Question

A company compiles data on a variety of issues in education. In 2004 the company reported that the national college​ freshman-to-sophomore retention rate was 66​%. Consider colleges with freshman classes of 500 students. Use the​ 68-95-99.7 rule to describe the sampling distribution model for the percentage of students expected to return for their sophomore years.

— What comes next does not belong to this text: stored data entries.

-- ==== Sys2Proof/Machine/Load.lean ====
section
/-! DEFINITION. The bank loads LAE, LBE and LBU (43_load.md). -/

namespace Sys2Proof.Machine

/-- LAE: load base registers B1 to B15 (R99, R96). -/
def execLae (vs : List VA) (s : State) : Out := invoke (.lae vs) s

/-- LBE: load base register 16 + a (R100). -/
def execLbe (a : RegIndex) (v : VA) (s : State) : Out := invoke (.lbe a v) s

/-- LBU: load base register a, 2 to 15 (R101). -/
def execLbu (a : RegIndex) (v : VA) (s : State) : Out := invoke (.lbu a v) s

end Sys2Proof.Machine
end

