-- ==== Sys2Proof/Machine/Transfer.lean ====
section
/-! DEFINITION. The forward transfers CALL and GOTO (42_transfer.md). -/

namespace Sys2Proof.Machine

/-- CALL: call a bank through a virtual address (R97). -/
def execCall (v : VA) (s : State) : Out := invoke (.call v) s

/-- GOTO: transfer to a bank through a virtual address, without linkage (R98). -/
def execGoto (v : VA) (s : State) : Out := invoke (.goto v) s

end Sys2Proof.Machine
end

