-- ==== Sys2Proof/Laws/Runs.lean ====
section
/-! SUPPORT. Runs of the sequencer: `Leads` chains engine steps, and one lemma per step says where it leads under the
conditions of its rule. The lemmas are stated for a state `u.setInfo i`, so that a chain needs no unfolding. -/

namespace Sys2Proof.Machine

/-- `n` engine steps lead from `s` to `t`. -/
def Leads (n : Nat) (s t : State) : Prop := ∀ m, engineSteps (n + m) s = engineSteps m t

theorem Leads.refl (s : State) : Leads 0 s s := fun m => by rw [Nat.zero_add]

theorem Leads.trans (a b : Nat) (s t u : State) (h1 : Leads a s t) (h2 : Leads b t u) : Leads (a + b) s u := fun m => by
  rw [Nat.add_assoc, h1, h2]

theorem Leads.step (s t : State) (hs : s.info.step ≠ .idle) (h : engineStep s = .next t) : Leads 1 s t := fun m => by
  rw [Nat.add_comm, engineSteps_succ m s t hs h]

/-- A step that goes on, then `n` more. -/
theorem Leads.cons (n : Nat) (s t u : State) (hs : s.info.step ≠ .idle) (h : engineStep s = .next t)
    (h2 : Leads n t u) : Leads (n + 1) s u := by
  rw [Nat.add_comm]; exact Leads.trans 1 n s t u (Leads.step s t hs h) h2

/-- The run from `s` ends with `t` after at most `n` engine steps. -/
def Ends (n : Nat) (s t : State) : Prop := ∀ m, engineSteps (n + m) s = .next t

/-- A step that goes on, then a run that ends. -/
theorem Ends.cons (n : Nat) (s s1 t : State) (hs : s.info.step ≠ .idle) (h : engineStep s = .next s1)
    (h2 : Ends n s1 t) : Ends (n + 1) s t := fun m => by
  rw [show n + 1 + m = (n + m) + 1 by omega, engineSteps_succ _ s s1 hs h, h2]

/-- The last step of a run. -/
theorem Ends.last (s t : State) (hs : s.info.step ≠ .idle) (h : engineStep s = .next t) (ht : t.info.step = .idle) :
    Ends 1 s t := fun m => by
  rw [Nat.add_comm, engineSteps_succ m s t hs h, engineSteps_idle m t ht]

/-- Steps that lead to a run that ends. -/
theorem Leads.ends (a b : Nat) (s s1 t : State) (h1 : Leads a s s1) (h2 : Ends b s1 t) : Ends (a + b) s t := fun m => by
  rw [Nat.add_assoc, h1, h2]

/-- A run that ends within the fuel gives the engine's answer. -/
theorem Ends.runs (n : Nat) (hn : n ≤ engineFuel) (s t : State) (h : Ends n s t) (ht : t.info.step = .idle) :
    runEngine s = .next t := by
  refine runEngine_of_steps n hn s t ?_ ht
  simpa using h 0

/-- A run that leads to a refusal. -/
theorem Leads.refuses (n : Nat) (hn : n + 1 ≤ engineFuel) (s t : State) (r : Refusal) (h : Leads n s t)
    (ht : t.info.step ≠ .idle) (he : engineStep t = .refused r) : runEngine s = .refused r := by
  obtain ⟨k, hk⟩ := Nat.exists_eq_add_of_le hn
  have : engineSteps engineFuel s = .refused r := by
    rw [hk, show n + 1 + k = n + (k + 1) by omega, h (k + 1)]
    simp [engineSteps, ht, he]
  simp [runEngine, this]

Do you think the appropriate conditions are​ met

Answer 1

Answer:

1) Randomization: We assume that we have a random sample of students

2) 10% condition, for this case we assume that the sample size is lower than 10% of the real population size

3) np = 500*0.66= 330 >10

n(1-p) = 500*(1-0.66) =170>10

So then we can use the normal approximation for the distribution of p, since the conditions are satisfied

The population proportion have the following distribution :

$p \sim N(p,\sqrt{\frac{\hat p(1-\hat p)}{n}})$  

And we have :

$\mu_p = 0.66$

$\sigma_{p}= \sqrt{\frac{0.66(1-0.66)}{500}}= 0.0212$

Using the 68-95-99.7% rule we expect 68% of the values between 0.639 (63.9%) and 0.681 (68.1%), 95% of the values between 0.618(61.8%) and 0.702(70.2%) and 99.7% of the values between 0.596(59.6%) and 0.724(72.4%).

Step-by-step explanation:

For this case we know that we have a sample of n = 500 students and we have a percentage of expected return for their sophomore years given 66% and on fraction would be 0.66 and we are interested on the distribution for the population proportion p.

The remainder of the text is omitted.